Reputation: 2198
I'm trying to parse some html with BeautifulSoup4 and Python 2.7.6, but the string is returning "None". The HTML i'm trying to parse is:
<div class="booker-booking">
2 rooms
·
USD 0
<!-- Commission: USD -->
</div>
The snippet from python I have is:
data = soup.find('div', class_='booker-booking').string
I've also tried the following two:
data = soup.find('div', class_='booker-booking').text
data = soup.find('div', class_='booker-booking').contents[0]
Which both return:
u'\n\t\t2\xa0rooms \n\t\t\xb7\n\t\tUSD\xa00\n\t\t\n
I'm ultimately trying to get the first line into a variable just saying "2 Rooms", and the third line into another variable just saying "USD 0".
Upvotes: 3
Views: 10658
Reputation: 414079
.string
returns None
because the text node is not the only child (there is a comment).
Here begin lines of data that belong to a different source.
-- ==== Sys2Proof/Word.lean ====
section
/-! DEFINITION. The words of YAQOI-ENC: bytes, the 88-bit command word, and the pixel (spec 00_scope.md R7 to R9). -/

namespace Sys2Proof

/-- One byte; bit 7 is the most significant (00_scope.md R7). -/
abbrev Byte := BitVec 8

/-- One word of the command port, `cmd_data[87:0]` (30_encoding.md R80). -/
abbrev CommandWord := BitVec 88

/-- A cache index, 0..63 (00_scope.md R6, `HASH_BITS` = 6). -/
abbrev Slot := BitVec 6

/-- A pixel: four unsigned 8-bit channels (00_scope.md R6, R9). -/
structure Pixel where
  R : Byte
  G : Byte
  B : Byte
  A : Byte
  deriving DecidableEq, Repr

/-- `px(r, g, b, a)` (00_scope.md R9). -/
abbrev px (r g b a : Byte) : Pixel := ⟨r, g, b, a⟩

/-- The zero pixel `px(0,0,0,0)`, which every cache slot holds at stream start (10_state.md R21). -/
abbrev Pixel.zero : Pixel := px 0 0 0 0

end Sys2Proof
end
from bs4 import BeautifulSoup, Comment
soup = BeautifulSoup(html)
div = soup.find('div', 'booker-booking')
# remove comments
text = " ".join(div.find_all(text=lambda t: not isinstance(t, Comment)))
# -> u'\n 2\xa0rooms\n \xb7\n USD\xa00\n \n'
To remove Unicode whitespace:
text = " ".join(text.split())
# -> u'2 rooms \xb7 USD 0'
print text
# -> 2 rooms · USD 0
To get your final variables:
var1, var2 = [s.strip() for s in text.split(u"\xb7")]
# -> u'2 rooms', u'USD 0'
Upvotes: 5
Reputation: 463
After you have done data = soup.find('div', class_='booker-booking').text
you've extracted the data you need from the HTML. Now you just need to format it to get "2 Rooms" and "USD 0. The first step is probably splitting the data by line:
import string
lines = string.split(data, '\n')
Which will give [u'', u'\t\t2\xa0rooms ', u'\t\t\xb7', u'\t\tUSD\xa00', u'\t\t', u'']
Now you need to get rid of the whitespace, unescape the html characters, and remove the lines that don't have data:
import HTMLParser
h = HTMLParser.HTMLParser()
formatted_lines = [string.strip(h.unescape(line)) for line in lines if len(line) > 3]
You will be left with the data you want:
print formatted_lines[0]
#2 rooms
print formatted_lines[1]
#USD 0
Upvotes: 0